◆ **Input**
@[simp] theorem State.derive_frame (s : State) (r : Bool) :
      (s.derive r).bays = s.bays ∧ (s.derive r).de = s.de ∧ (s.derive r).ts = s.ts ∧ (s.derive r).il = s.il ∧
      (s.derive r).cache = s.cache ∧ (s.derive r).ff = s.ff ∧ (s.derive r).me = s.me ∧
      (s.derive r).tli.rx = s.tli.rx ∧ (s.derive r).tli.responses = s.tli.responses ∧
      (s.derive r).tli.tx = s.tli.tx ∧ (s.derive r).tli.woke = s.tli.woke ∧ (s.derive r).pw = s.pw ∧
      (s.derive r).cfg = s.cfg ∧ (s.derive r).flags = s.flags ∧ (s.derive r).pins = s.pins ∧
      (s.derive r).nonceDraws = s.nonceDraws ∧ (s.derive r).pending = s.pending ∧
      ∀ other, (s.derive r).bay other = s.bay other := by
  unfold State.derive; dsimp only; split <;> simp [State.bay, State.raiseStrings]

@[simp] theorem State.arbitrate_frame (s : State) (b : Fin 4) :
      (s.arbitrate b).de = s.de ∧ (s.arbitrate b).ts = s.ts ∧ (s.arbitrate b).il = s.il ∧
      (s.arbitrate b).cache = s.cache ∧ (s.arbitrate b).ff = s.ff ∧ (s.arbitrate b).sc = s.sc ∧
      (s.arbitrate b).me = s.me ∧ (s.arbitrate b).tli.rx = s.tli.rx ∧ (s.arbitrate b).tli.tx = s.tli.tx ∧
      (s.arbitrate b).tli.notices = s.tli.notices ∧ (s.arbitrate b).tli.woke = s.tli.woke ∧
      (s.arbitrate b).pw = s.pw ∧ (s.arbitrate b).cfg = s.cfg ∧ (s.arbitrate b).flags = s.flags ∧
      (s.arbitrate b).pins = s.pins ∧ (s.arbitrate b).nonceDraws = s.nonceDraws ∧
      (s.arbitrate b).pending = s.pending := by
  simp [State.arbitrate]

@[simp] theorem State.arbitrateAll_frame (s : State) :
      (s.arbitrateAll).de = s.de ∧ (s.arbitrateAll).ts = s.ts ∧ (s.arbitrateAll).il = s.il ∧
      (s.arbitrateAll).cache = s.cache ∧ (s.arbitrateAll).ff = s.ff ∧ (s.arbitrateAll).sc = s.sc ∧
      (s.arbitrateAll).me = s.me ∧ (s.arbitrateAll).tli.rx = s.tli.rx ∧ (s.arbitrateAll).tli.tx = s.tli.tx ∧
      (s.arbitrateAll).tli.notices = s.tli.notices ∧ (s.arbitrateAll).tli.woke = s.tli.woke ∧
      (s.arbitrateAll).pw = s.pw ∧ (s.arbitrateAll).cfg = s.cfg ∧ (s.arbitrateAll).flags = s.flags ∧
      (s.arbitrateAll).pins = s.pins ∧ (s.arbitrateAll).nonceDraws = s.nonceDraws ∧
      (s.arbitrateAll).pending = s.pending := by
  simp [State.arbitrateAll]

@[simp] theorem State.setPresent_frame (s : State) (b : Fin 4) (d : Bool) :
      (s.setPresent b d).de = s.de ∧ (s.setPresent b d).ts = s.ts ∧ (s.setPresent b d).il = s.il ∧
      (s.setPresent b d).cache = s.cache ∧ (s.setPresent b d).ff = s.ff ∧ (s.setPresent b d).sc = s.sc ∧
      (s.setPresent b d).me = s.me ∧ (s.setPresent b d).tli = s.tli ∧ (s.setPresent b d).pw = s.pw ∧
      (s.setPresent b d).cfg = s.cfg ∧ (s.setPresent b d).flags = s.flags ∧ (s.setPresent b d).pins = s.pins ∧
      (s.setPresent b d).nonceDraws = s.nonceDraws ∧ (s.setPresent b d).pending = s.pending := by
  simp [State.setPresent]

@[simp] theorem State.setIdentity_frame (s : State) (b : Fin 4) (i : Identity) :
      (s.setIdentity b i).de = s.de ∧ (s.setIdentity b i).ts = s.ts ∧ (s.setIdentity b i).il = s.il ∧
      (s.setIdentity b i).cache = s.cache ∧ (s.setIdentity b i).ff = s.ff ∧ (s.setIdentity b i).sc = s.sc ∧
      (s.setIdentity b i).me = s.me ∧ (s.setIdentity b i).tli = s.tli ∧ (s.setIdentity b i).pw = s.pw ∧
      (s.setIdentity b i).cfg = s.cfg ∧ (s.setIdentity b i).flags = s.flags ∧
      (s.setIdentity b i).pins = s.pins ∧ (s.setIdentity b i).nonceDraws = s.nonceDraws ∧
      (s.setIdentity b i).pending = s.pending := by
  simp [State.setIdentity]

◆ **Exercise aim**
Give again exactly, and only, the lines above starting at the one with "theorem State.arbitrateAll_frame (s" and ending at the one with "(s.setIdentity b i).cache".

◆ **Finished exercise**
@[simp] theorem State.arbitrateAll_frame (s : State) :
      (s.arbitrateAll).de = s.de ∧ (s.arbitrateAll).ts = s.ts ∧ (s.arbitrateAll).il = s.il ∧
      (s.arbitrateAll).cache = s.cache ∧ (s.arbitrateAll).ff = s.ff ∧ (s.arbitrateAll).sc = s.sc ∧
      (s.arbitrateAll).me = s.me ∧ (s.arbitrateAll).tli.rx = s.tli.rx ∧ (s.arbitrateAll).tli.tx = s.tli.tx ∧
      (s.arbitrateAll).tli.notices = s.tli.notices ∧ (s.arbitrateAll).tli.woke = s.tli.woke ∧
      (s.arbitrateAll).pw = s.pw ∧ (s.arbitrateAll).cfg = s.cfg ∧ (s.arbitrateAll).flags = s.flags ∧
      (s.arbitrateAll).pins = s.pins ∧ (s.arbitrateAll).nonceDraws = s.nonceDraws ∧
      (s.arbitrateAll).pending = s.pending := by
  simp [State.arbitrateAll]

@[simp] theorem State.setPresent_frame (s : State) (b : Fin 4) (d : Bool) :
      (s.setPresent b d).de = s.de ∧ (s.setPresent b d).ts = s.ts ∧ (s.setPresent b d).il = s.il ∧
      (s.setPresent b d).cache = s.cache ∧ (s.setPresent b d).ff = s.ff ∧ (s.setPresent b d).sc = s.sc ∧
      (s.setPresent b d).me = s.me ∧ (s.setPresent b d).tli = s.tli ∧ (s.setPresent b d).pw = s.pw ∧
      (s.setPresent b d).cfg = s.cfg ∧ (s.setPresent b d).flags = s.flags ∧ (s.setPresent b d).pins = s.pins ∧
      (s.setPresent b d).nonceDraws = s.nonceDraws ∧ (s.setPresent b d).pending = s.pending := by
  simp [State.setPresent]

@[simp] theorem State.setIdentity_frame (s : State) (b : Fin 4) (i : Identity) :
      (s.setIdentity b i).de = s.de ∧ (s.setIdentity b i).ts = s.ts ∧ (s.setIdentity b i).il = s.il ∧
      (s.setIdentity b i).cache = s.cache ∧ (s.setIdentity b i).ff = s.ff ∧ (s.setIdentity b i).sc = s.sc ∧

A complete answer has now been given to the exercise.